Helmut Lachenmann was born in 1935. He studied piano with Jürgen Uhde and composition and theory with Johann Nepomuk David at the Musikhochschule Stuttgart from 1955 to 1958 and was the first private student of the Italian composer Luigi Nono in Venice from 1958 to 1960. He also worked briefly at the electronic music studio at the University of Ghent in 1965, composing his only published tape piece Szenario during that period, but thereafter focused almost exclusively on purely instrumental music.

In 1960 Lachenmann returns to Germany and lived in Munich as freelance composer and pianist. From 1966 to 1976 he taught music theory at the Musikhochschule Stuttgart, since 1970 he lectured at the Hochschule für Gestaltung Ulm.
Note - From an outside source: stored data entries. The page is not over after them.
@[simp] theorem State.setPctl_ctxs (s : State) (p : Nat) (x : Pctl) : (s.setPctl p x).ctxs = s.ctxs := rfl
@[simp] theorem State.setPctl_pairs (s : State) (p : Nat) (x : Pctl) : (s.setPctl p x).pairs = s.pairs := rfl
@[simp] theorem State.setPctl_memc (s : State) (p : Nat) (x : Pctl) : (s.setPctl p x).memc = s.memc := rfl
@[simp] theorem State.setPctl_mem (s : State) (p : Nat) (x : Pctl) : (s.setPctl p x).mem = s.mem := rfl
@[simp] theorem State.setPctl_bus (s : State) (p : Nat) (x : Pctl) : (s.setPctl p x).bus = s.bus := rfl
@[simp] theorem State.setPctl_mbs (s : State) (p : Nat) (x : Pctl) : (s.setPctl p x).mbs = s.mbs := rfl
@[simp] theorem State.setPctl_sp (s : State) (p : Nat) (x : Pctl) : (s.setPctl p x).sp = s.sp := rfl
@[simp] theorem State.setPctl_ert (s : State) (p : Nat) (x : Pctl) : (s.setPctl p x).ert = s.ert := rfl
@[simp] theorem State.setPctl_fcr (s : State) (p : Nat) (x : Pctl) : (s.setPctl p x).fcr = s.fcr := rfl
@[simp] theorem State.setPctl_chan (s : State) (p : Nat) (x : Pctl) : (s.setPctl p x).chan = s.chan := rfl
@[simp] theorem State.setPctl_ports (s : State) (p : Nat) (x : Pctl) : (s.setPctl p x).ports = s.ports := rfl
@[simp] theorem State.setPctl_zips (s : State) (p : Nat) (x : Pctl) : (s.setPctl p x).zips = s.zips := rfl
@[simp] theorem State.setPctl_zctx (s : State) (p : Nat) (x : Pctl) : (s.setPctl p x).zctx = s.zctx := rfl
@[simp] theorem State.setPctl_ciph (s : State) (p : Nat) (x : Pctl) : (s.setPctl p x).ciph = s.ciph := rfl
@[simp] theorem State.setPctl_insts (s : State) (p : Nat) (x : Pctl) : (s.setPctl p x).insts = s.insts := rfl
@[simp] theorem State.setPctl_dup (s : State) (p : Nat) (x : Pctl) : (s.setPctl p x).dup = s.dup := rfl
@[simp] theorem State.setPctl_time (s : State) (p : Nat) (x : Pctl) : (s.setPctl p x).time = s.time := rfl
@[simp] theorem State.setPctl_crp (s : State) (p : Nat) (x : Pctl) : (s.setPctl p x).crp = s.crp := rfl
@[simp] theorem State.setPctl_aud (s : State) (p : Nat) (x : Pctl) : (s.setPctl p x).aud = s.aud := rfl
@[simp] theorem State.setPctl_free (s : State) (p : Nat) (x : Pctl) : (s.setPctl p x).free = s.free := rfl
@[simp] theorem State.setPctl_pending (s : State) (p : Nat) (x : Pctl) : (s.setPctl p x).pending = s.pending := rfl

@[simp] theorem State.drawn_ctxs (s : State) : s.drawn.ctxs = s.ctxs := rfl
@[simp] theorem State.drawn_pairs (s : State) : s.drawn.pairs = s.pairs := rfl
@[simp] theorem State.drawn_caches (s : State) : s.drawn.caches = s.caches := rfl
@[simp] theorem State.drawn_memc (s : State) : s.drawn.memc = s.memc := rfl
@[simp] theorem State.drawn_mem (s : State) : s.drawn.mem = s.mem := rfl
@[simp] theorem State.drawn_bus (s : State) : s.drawn.bus = s.bus := rfl
@[simp] theorem State.drawn_mbs (s : State) : s.drawn.mbs = s.mbs := rfl
@[simp] theorem State.drawn_sp (s : State) : s.drawn.sp = s.sp := rfl
@[simp] theorem State.drawn_ert (s : State) : s.drawn.ert = s.ert := rfl
@[simp] theorem State.drawn_fcr (s : State) : s.drawn.fcr = s.fcr := rfl
@[simp] theorem State.drawn_chan (s : State) : s.drawn.chan = s.chan := rfl
@[simp] theorem State.drawn_ports (s : State) : s.drawn.ports = s.ports := rfl
@[simp] theorem State.drawn_zips (s : State) : s.drawn.zips = s.zips := rfl
@[simp] theorem State.drawn_zctx (s : State) : s.drawn.zctx = s.zctx := rfl
@[simp] theorem State.drawn_ciph (s : State) : s.drawn.ciph = s.ciph := rfl
@[simp] theorem State.drawn_insts (s : State) : s.drawn.insts = s.insts := rfl
@[simp] theorem State.drawn_dup (s : State) : s.drawn.dup = s.dup := rfl
@[simp] theorem State.drawn_time (s : State) : s.drawn.time = s.time := rfl
@[simp] theorem State.drawn_crp (s : State) : s.drawn.crp = s.crp := rfl
@[simp] theorem State.drawn_aud (s : State) : s.drawn.aud = s.aud := rfl
@[simp] theorem State.drawn_pending (s : State) : s.drawn.pending = s.pending := rfl
@[simp] theorem State.drawn_free (s : State) : s.drawn.free = s.free + 1 := rfl

/-! ## Parts after an update -/

@[simp] theorem State.ctx_setCtx (s : State) (c : Nat) (x : Ctx) : (s.setCtx c x).ctx c = x := by
  simp [State.ctx, State.setCtx]
theorem State.ctx_setCtx_other (s : State) (c m : Nat) (x : Ctx) (h : m ≠ c) : (s.setCtx c x).ctx m = s.ctx m := by
  simp [State.ctx, State.setCtx, Tab.get_set_other, h]
@[simp] theorem State.pair_setPair (s : State) (p : Nat) (x : Pair) : (s.setPair p x).pair p = x := by
  simp [State.pair, State.setPair]
theorem State.pair_setPair_other (s : State) (p m : Nat) (x : Pair) (h : m ≠ p) : (s.setPair p x).pair m = s.pair m := by
  simp [State.pair, State.setPair, Tab.get_set_other, h]
@[simp] theorem State.mb_setMb (s : State) (n : Nat) (x : Mailbox) : (s.setMb n x).mb n = x := by
  simp [State.mb, State.setMb]
theorem State.mb_setMb_other (s : State) (n m : Nat) (x : Mailbox) (h : m ≠ n) : (s.setMb n x).mb m = s.mb m := by
  simp [State.mb, State.setMb, Tab.get_set_other, h]
@[simp] theorem State.port_setPort (s : State) (n : Nat) (x : Port) : (s.setPort n x).port n = x := by
  simp [State.port, State.setPort]
theorem State.port_setPort_other (s : State) (n m : Nat) (x : Port) (h : m ≠ n) : (s.setPort n x).port m = s.port m := by
  simp [State.port, State.setPort, Tab.get_set_other, h]
@[simp] theorem State.zip_setZip (s : State) (n : Nat) (x : Zip) : (s.setZip n x).zip n = x := by
  simp [State.zip, State.setZip]
theorem State.zip_setZip_other (s : State) (n m : Nat) (x : Zip) (h : m ≠ n) : (s.setZip n x).zip m = s.zip m := by
  simp [State.zip, State.setZip, Tab.get_set_other, h]
@[simp] theorem State.inst_setInst (s : State) (i : Nat) (x : Inst) : (s.setInst i x).inst i = x := by
  simp [State.inst, State.setInst]
theorem State.inst_setInst_other (s : State) (i m : Nat) (x : Inst) (h : m ≠ i) : (s.setInst i x).inst m = s.inst m := by
  simp [State.inst, State.setInst, Tab.get_set_other, h]
@[simp] theorem State.jour_setJour (s : State) (i : Nat) (x : Journal) : (s.setJour i x).jour i = x := by
  simp [State.jour, State.setJour]
theorem State.jour_setJour_other (s : State) (i m : Nat) (x : Journal) (h : m ≠ i) : (s.setJour i x).jour m = s.jour m := by
  simp [State.jour, State.setJour, Tab.get_set_other, h]
@[simp] theorem State.sens_setSens (s : State) (i : Nat) (x : Sens) : (s.setSens i x).sens i = x := by
  simp [State.sens, State.setSens]
theorem State.sens_setSens_other (s : State) (i m : Nat) (x : Sens) (h : m ≠ i) : (s.setSens i x).sens m = s.sens m := by
  simp [State.sens, State.setSens, Tab.get_set_other, h]
@[simp] theorem State.pctl_setPctl (s : State) (p : Nat) (x : Pctl) : (s.setPctl p x).pctl p = x := by
  simp [State.pctl, State.setPctl]
theorem State.pctl_setPctl_other (s : State) (p m : Nat) (x : Pctl) (h : m ≠ p) : (s.setPctl p x).pctl m = s.pctl m := by
  simp [State.pctl, State.setPctl, Tab.get_set_other, h]
@[simp] theorem State.ctx_setPair (s : State) (n m : Nat) (x : Pair) : (s.setPair n x).ctx m = s.ctx m := rfl
@[simp] theorem State.ctx_setMb (s : State) (n m : Nat) (x : Mailbox) : (s.setMb n x).ctx m = s.ctx m := rfl
@[simp] theorem State.ctx_setPort (s : State) (n m : Nat) (x : Port) : (s.setPort n x).ctx m = s.ctx m := rfl
@[simp] theorem State.ctx_setZip (s : State) (n m : Nat) (x : Zip) : (s.setZip n x).ctx m = s.ctx m := rfl
@[simp] theorem State.ctx_setInst (s : State) (n m : Nat) (x : Inst) : (s.setInst n x).ctx m = s.ctx m := rfl
@[simp] theorem State.ctx_setJour (s : State) (n m : Nat) (x : Journal) : (s.setJour n x).ctx m = s.ctx m := rfl
@[simp] theorem State.ctx_setSens (s : State) (n m : Nat) (x : Sens) : (s.setSens n x).ctx m = s.ctx m := rfl
@[simp] theorem State.ctx_setPctl (s : State) (n m : Nat) (x : Pctl) : (s.setPctl n x).ctx m = s.ctx m := rfl
@[simp] theorem State.pair_setCtx (s : State) (n m : Nat) (x : Ctx) : (s.setCtx n x).pair m = s.pair m := rfl
@[simp] theorem State.pair_setMb (s : State) (n m : Nat) (x : Mailbox) : (s.setMb n x).pair m = s.pair m := rfl
@[simp] theorem State.pair_setPort (s : State) (n m : Nat) (x : Port) : (s.setPort n x).pair m = s.pair m := rfl
@[simp] theorem State.pair_setZip (s : State) (n m : Nat) (x : Zip) : (s.setZip n x).pair m = s.pair m := rfl
@[simp] theorem State.pair_setInst (s : State) (n m : Nat) (x : Inst) : (s.setInst n x).pair m = s.pair m := rfl
@[simp] theorem State.pair_setJour (s : State) (n m : Nat) (x : Journal) : (s.setJour n x).pair m = s.pair m := rfl
@[simp] theorem State.pair_setSens (s : State) (n m : Nat) (x : Sens) : (s.setSens n x).pair m = s.pair m := rfl
@[simp] theorem State.pair_setPctl (s : State) (n m : Nat) (x : Pctl) : (s.setPctl n x).pair m = s.pair m := rfl
@[simp] theorem State.mb_setCtx (s : State) (n m : Nat) (x : Ctx) : (s.setCtx n x).mb m = s.mb m := rfl
@[simp] theorem State.mb_setPair (s : State) (n m : Nat) (x : Pair) : (s.setPair n x).mb m = s.mb m := rfl
@[simp] theorem State.mb_setPort (s : State) (n m : Nat) (x : Port) : (s.setPort n x).mb m = s.mb m := rfl
@[simp] theorem State.mb_setZip (s : State) (n m : Nat) (x : Zip) : (s.setZip n x).mb m = s.mb m := rfl
@[simp] theorem State.mb_setInst (s : State) (n m : Nat) (x : Inst) : (s.setInst n x).mb m = s.mb m := rfl
@[simp] theorem State.mb_setJour (s : State) (n m : Nat) (x : Journal) : (s.setJour n x).mb m = s.mb m := rfl
@[simp] theorem State.mb_setSens (s : State) (n m : Nat) (x : Sens) : (s.setSens n x).mb m = s.mb m := rfl
@[simp] theorem State.mb_setPctl (s : State) (n m : Nat) (x : Pctl) : (s.setPctl n x).mb m = s.mb m := rfl
@[simp] theorem State.port_setCtx (s : State) (n m : Nat) (x : Ctx) : (s.setCtx n x).port m = s.port m := rfl
@[simp] theorem State.port_setPair (s : State) (n m : Nat) (x : Pair) : (s.setPair n x).port m = s.port m := rfl
@[simp] theorem State.port_setMb (s : State) (n m : Nat) (x : Mailbox) : (s.setMb n x).port m = s.port m := rfl
@[simp] theorem State.port_setZip (s : State) (n m : Nat) (x : Zip) : (s.setZip n x).port m = s.port m := rfl
@[simp] theorem State.port_setInst (s : State) (n m : Nat) (x : Inst) : (s.setInst n x).port m = s.port m := rfl
@[simp] theorem State.port_setJour (s : State) (n m : Nat) (x : Journal) : (s.setJour n x).port m = s.port m := rfl
@[simp] theorem State.port_setSens (s : State) (n m : Nat) (x : Sens) : (s.setSens n x).port m = s.port m := rfl
@[simp] theorem State.port_setPctl (s : State) (n m : Nat) (x : Pctl) : (s.setPctl n x).port m = s.port m := rfl
@[simp] theorem State.zip_setCtx (s : State) (n m : Nat) (x : Ctx) : (s.setCtx n x).zip m = s.zip m := rfl
@[simp] theorem State.zip_setPair (s : State) (n m : Nat) (x : Pair) : (s.setPair n x).zip m = s.zip m := rfl
@[simp] theorem State.zip_setMb (s : State) (n m : Nat) (x : Mailbox) : (s.setMb n x).zip m = s.zip m := rfl
@[simp] theorem State.zip_setPort (s : State) (n m : Nat) (x : Port) : (s.setPort n x).zip m = s.zip m := rfl
@[simp] theorem State.zip_setInst (s : State) (n m : Nat) (x : Inst) : (s.setInst n x).zip m = s.zip m := rfl
@[simp] theorem State.zip_setJour (s : State) (n m : Nat) (x : Journal) : (s.setJour n x).zip m = s.zip m := rfl
@[simp] theorem State.zip_setSens (s : State) (n m : Nat) (x : Sens) : (s.setSens n x).zip m = s.zip m := rfl
@[simp] theorem State.zip_setPctl (s : State) (n m : Nat) (x : Pctl) : (s.setPctl n x).zip m = s.zip m := rfl
@[simp] theorem State.inst_setCtx (s : State) (n m : Nat) (x : Ctx) : (s.setCtx n x).inst m = s.inst m := rfl
@[simp] theorem State.inst_setPair (s : State) (n m : Nat) (x : Pair) : (s.setPair n x).inst m = s.inst m := rfl
@[simp] theorem State.inst_setMb (s : State) (n m : Nat) (x : Mailbox) : (s.setMb n x).inst m = s.inst m := rfl
@[simp] theorem State.inst_setPort (s : State) (n m : Nat) (x : Port) : (s.setPort n x).inst m = s.inst m := rfl
@[simp] theorem State.inst_setZip (s : State) (n m : Nat) (x : Zip) : (s.setZip n x).inst m = s.inst m := rfl
@[simp] theorem State.inst_setJour (s : State) (n m : Nat) (x : Journal) : (s.setJour n x).inst m = s.inst m := rfl
@[simp] theorem State.inst_setSens (s : State) (n m : Nat) (x : Sens) : (s.setSens n x).inst m = s.inst m := rfl
@[simp] theorem State.inst_setPctl (s : State) (n m : Nat) (x : Pctl) : (s.setPctl n x).inst m = s.inst m := rfl
@[simp] theorem State.jour_setCtx (s : State) (n m : Nat) (x : Ctx) : (s.setCtx n x).jour m = s.jour m := rfl
@[simp] theorem State.jour_setPair (s : State) (n m : Nat) (x : Pair) : (s.setPair n x).jour m = s.jour m := rfl
@[simp] theorem State.jour_setMb (s : State) (n m : Nat) (x : Mailbox) : (s.setMb n x).jour m = s.jour m := rfl
@[simp] theorem State.jour_setPort (s : State) (n m : Nat) (x : Port) : (s.setPort n x).jour m = s.jour m := rfl
@[simp] theorem State.jour_setZip (s : State) (n m : Nat) (x : Zip) : (s.setZip n x).jour m = s.jour m := rfl
@[simp] theorem State.jour_setInst (s : State) (n m : Nat) (x : Inst) : (s.setInst n x).jour m = s.jour m := rfl
@[simp] theorem State.jour_setSens (s : State) (n m : Nat) (x : Sens) : (s.setSens n x).jour m = s.jour m := rfl
@[simp] theorem State.jour_setPctl (s : State) (n m : Nat) (x : Pctl) : (s.setPctl n x).jour m = s.jour m := rfl
@[simp] theorem State.sens_setCtx (s : State) (n m : Nat) (x : Ctx) : (s.setCtx n x).sens m = s.sens m := rfl
@[simp] theorem State.sens_setPair (s : State) (n m : Nat) (x : Pair) : (s.setPair n x).sens m = s.sens m := rfl
@[simp] theorem State.sens_setMb (s : State) (n m : Nat) (x : Mailbox) : (s.setMb n x).sens m = s.sens m := rfl
@[simp] theorem State.sens_setPort (s : State) (n m : Nat) (x : Port) : (s.setPort n x).sens m = s.sens m := rfl
@[simp] theorem State.sens_setZip (s : State) (n m : Nat) (x : Zip) : (s.setZip n x).sens m = s.sens m := rfl
@[simp] theorem State.sens_setInst (s : State) (n m : Nat) (x : Inst) : (s.setInst n x).sens m = s.sens m := rfl
@[simp] theorem State.sens_setJour (s : State) (n m : Nat) (x : Journal) : (s.setJour n x).sens m = s.sens m := rfl
@[simp] theorem State.sens_setPctl (s : State) (n m : Nat) (x : Pctl) : (s.setPctl n x).sens m = s.sens m := rfl
@[simp] theorem State.pctl_setCtx (s : State) (n m : Nat) (x : Ctx) : (s.setCtx n x).pctl m = s.pctl m := rfl
@[simp] theorem State.pctl_setPair (s : State) (n m : Nat) (x : Pair) : (s.setPair n x).pctl m = s.pctl m := rfl
@[simp] theorem State.pctl_setMb (s : State) (n m : Nat) (x : Mailbox) : (s.setMb n x).pctl m = s.pctl m := rfl
@[simp] theorem State.pctl_setPort (s : State) (n m : Nat) (x : Port) : (s.setPort n x).pctl m = s.pctl m := rfl
@[simp] theorem State.pctl_setZip (s : State) (n m : Nat) (x : Zip) : (s.setZip n x).pctl m = s.pctl m := rfl
@[simp] theorem State.pctl_setInst (s : State) (n m : Nat) (x : Inst) : (s.setInst n x).pctl m = s.pctl m := rfl
@[simp] theorem State.pctl_setJour (s : State) (n m : Nat) (x : Journal) : (s.setJour n x).pctl m = s.pctl m := rfl
@[simp] theorem State.pctl_setSens (s : State) (n m : Nat) (x : Sens) : (s.setSens n x).pctl m = s.pctl m := rfl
From 1976 to 1981 he had a composition class at the Staatliche Hochschule für Musik und Theater Hannover, followed by a class in Stuttgart where he taught until his retirement.Among his students are Orm Finnendahl, Cornelius Schwehr, Mark Andre, Alvaro Carlevaro, Nikolaus Brass, Clemens Gadenstätter, Harald Muenz, Manuel Hidalgo, Juliane Klein, Jan Kopp, Mayako Kubo, Wolfram G. Schurig.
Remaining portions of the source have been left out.